Consider the differential equation

    \[ y' = x + y^2 \]

with initial conditions y = 0 when x = 0. Assume this differential equation has a power-series solution and compute the first four nonzero terms of the expansion.


Let

    \[ f(x) = \sum_{n=0}^{\infty} a_n x^n.\]

be the power-series solution of the differential equation. Then we must have

    \begin{align*}  && \sum_{n=1}^{\infty} na_n x^{n-1} &= x + \left( \sum_{n=0}^{\infty} a_n x^n \right)^2 \\[9pt]  \implies && \sum_{n=1}^{\infty} na_n x^{n-1} &= x + \sum_{n=0}^{\infty} \left( \sum_{k=0}^n a_k a_{n-k} \right) x^n \right) \\[9pt]  \implies && a_1 + 2a_2 x + 3a_3 x^2 + \cdots &= a_0^2 + (2a_0 a_1 + 1)x + (a_1^2 + 2a_0a_2)x^2 + \cdots. \end{align*}

From the initial conditions we know a_0 = 0. Then, equating like powers of x we can solve for the first four nonzero terms in the power series expansion:

    \begin{align*}  a_0 &= 0 \\[9pt]  a_1 &= a_0^2 & \implies && a_1 &= 0 \\[9pt]  2a_2 &= 2a_0 a_1 + 1 & \implies && a_2 & = \frac{1}{2} \\[9pt]  3a_3 &= a_1^2 + 2a_0 a_2 & \implies && a_3 &= 0 \\[9pt]  4a_4 &= 2(a_0 a_3 + a_1 a_2) & \implies && a_4 &= 0 \\[9pt]  5a_5 &= a_2^2 + 2(a_0 a_4 + a_1 a_3) & \implies && a_5 &= \frac{1}{20} \\[9pt]  6a_6 &= 2(a_0 a_5 + a_1 a_4 + a_2 a_3) & \implies && a_6 &= 0 \\[9pt]  7a_7 &= a_3^2 + 2(a_0 a_6 + a_1 a_5 + a_2 a_4) & \implies && a_7 &= 0 \\[9pt]  8a_8 &= 2(a_0 a_7 + a_1 a_6 + a_2 a_5 + a_3 a_4) & \implies && a_8 &= \frac{1}{160} \\[9pt]  9a_9 &= a_4^2 + 2(a_0 a_8 + a_1 a_7 + a_2 a_6 + a_3 a_5) & \implies && a_9 &= 0 \\[9pt]  10a_{10} &= 2(a_0 a_9 + a_1 a_8 + a_2 a_7 + a_3 a_6 + a_4 a_5) & \implies && a_{10} &= 0 \\[9pt]  11a_{11} &= a_5^2 + 2(a_0 a_{10} + a_1 a_9 + a_2 a_8 + a_3 a_7 + a_4 a_6) & \implies && a_{11} &= \frac{1}{8800} \end{align*}

(Note: I think the solution in the back of Apostol is wrong on this.
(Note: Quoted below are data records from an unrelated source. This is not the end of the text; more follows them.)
/-- The check that `plateFault` names is the first that a record fails, in the order of R161, with the lane and the
image it fails at and the code of R202. -/
theorem firstFault_iff (m : Memory) (code : Nat) (lane image : Option Nat) :
    firstFault m code lane image ↔
      ∃ f, plateFault m = some f ∧ f.check.code = code ∧ f.lane = lane ∧ f.image = image := by
  have whole : ∀ (c : PlateCheck), code = c.code ∧ lane = none ∧ image = none ↔
      ∃ f, (some { check := c, lane := none, image := none } : Option PlateFault) = some f ∧ f.check.code = code ∧
        f.lane = lane ∧ f.image = image := by
    intro c
    constructor
    · rintro ⟨rfl, rfl, rfl⟩; exact ⟨_, rfl, rfl, rfl, rfl⟩
    · rintro ⟨f, h, rfl, rfl, rfl⟩
      obtain rfl := Option.some.inj h
      exact ⟨rfl, rfl, rfl⟩
  have hl : (!labelOk (m.bytes 0 24)) = true ↔ ¬ labelWellFormed m := by rw [← labelOk_bytes]; simp
  have hb : ∀ (lo hi x : Nat), (!within lo hi x) = true ↔ ¬ (lo ≤ x ∧ x ≤ hi) := by
    intro lo hi x; simp only [within, Bool.not_eq_true', Bool.and_eq_false_iff, decide_eq_false_iff_not]; omega
  unfold firstFault plateFault
  simp only [readPlate, hb]
  by_cases h1 : labelWellFormed m
  · by_cases h2 : 4000 ≤ m.nat 4 0x018 ∧ m.nat 4 0x018 ≤ 80000
    · by_cases h3 : 1 ≤ m.nat 1 0x01C ∧ m.nat 1 0x01C ≤ 4
      · by_cases h4 : 1 ≤ m.nat 1 0x01D ∧ m.nat 1 0x01D ≤ 4
        · rw [if_neg (mt hl.mp (not_not.mpr h1)), if_neg (not_not.mpr h2), if_neg (not_not.mpr h3), if_neg (not_not.mpr h4)]
          simp only [h1, h2, h3, h4, not_true, and_false, false_or, true_and, findSome?_range_eq_some_iff,
            laneFault_eq_none_iff, laneFault_eq_some_iff]
          constructor
          · rintro ⟨l, rfl, h5, h6, ⟨rfl, rfl, h7⟩ | ⟨h7, i, rfl, h8, h9, h10⟩⟩
            · exact ⟨⟨.imageCount, some l, none⟩, ⟨l, h5, h6, rfl, .inl ⟨rfl, rfl, h7⟩⟩, rfl, rfl, rfl⟩
            · obtain ⟨rfl, h⟩ | ⟨h0, ⟨rfl, h⟩ | ⟨h, rfl, h'⟩⟩ := h10
              · exact ⟨⟨.imageLength, some l, some i⟩, ⟨l, h5, h6, rfl, .inr ⟨h7, i, rfl, h8, h9, .inl ⟨rfl, h⟩⟩⟩,
                  rfl, rfl, rfl⟩
              · exact ⟨⟨.imageBound, some l, some i⟩,
                  ⟨l, h5, h6, rfl, .inr ⟨h7, i, rfl, h8, h9, .inr ⟨h0, .inl ⟨rfl, h⟩⟩⟩⟩, rfl, rfl, rfl⟩
              · exact ⟨⟨.imageOrder, some l, some i⟩,
                  ⟨l, h5, h6, rfl, .inr ⟨h7, i, rfl, h8, h9, .inr ⟨h0, .inr ⟨h, rfl, h'⟩⟩⟩⟩, rfl, rfl, rfl⟩
          · rintro ⟨⟨fc, fl, fi⟩, ⟨l, h5, h6, h7, h8⟩, rfl, rfl, rfl⟩
            refine ⟨l, h7, h5, h6, ?_⟩
            obtain ⟨h9, h10, h11⟩ | ⟨h9, i, h10, h11, h12, h13⟩ := h8
            · exact .inl ⟨congrArg PlateCheck.code h9, h10, h11⟩
            · refine .inr ⟨h9, i, h10, h11, h12, ?_⟩
              obtain ⟨h, h'⟩ | ⟨h0, ⟨h, h'⟩ | ⟨h', h, h''⟩⟩ := h13
              · exact .inl ⟨congrArg PlateCheck.code h, h'⟩
              · exact .inr ⟨h0, .inl ⟨congrArg PlateCheck.code h, h'⟩⟩
              · exact .inr ⟨h0, .inr ⟨h', congrArg PlateCheck.code h, h''⟩⟩
        · rw [if_neg (mt hl.mp (not_not.mpr h1)), if_neg (not_not.mpr h2), if_neg (not_not.mpr h3), if_pos h4]
          simpa [h1, h2, h3, h4, PlateCheck.code] using whole .laneCount
      · rw [if_neg (mt hl.mp (not_not.mpr h1)), if_neg (not_not.mpr h2), if_pos h3]
        simpa [h1, h2, h3, PlateCheck.code] using whole .faces
    · rw [if_neg (mt hl.mp (not_not.mpr h1)), if_pos h2]
      simpa [h1, h2, PlateCheck.code] using whole .pitch
  · rw [if_pos (hl.mpr h1)]
    simpa [h1, PlateCheck.code] using whole .label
Apostol has a_5 = \frac{1}{12}, a_8 = \frac{1}{060}, and a_{11} = \frac{7}{8800}. I’m going to mark this as errata until someone convinces me Apostol is actually correct.)

Therefore, we have

    \[ y = \frac{1}{2} x^2 + \frac{1}{20} x^5 + \frac{1}{160} x^8 + \frac{1}{8800} x^{11} + \cdots. \]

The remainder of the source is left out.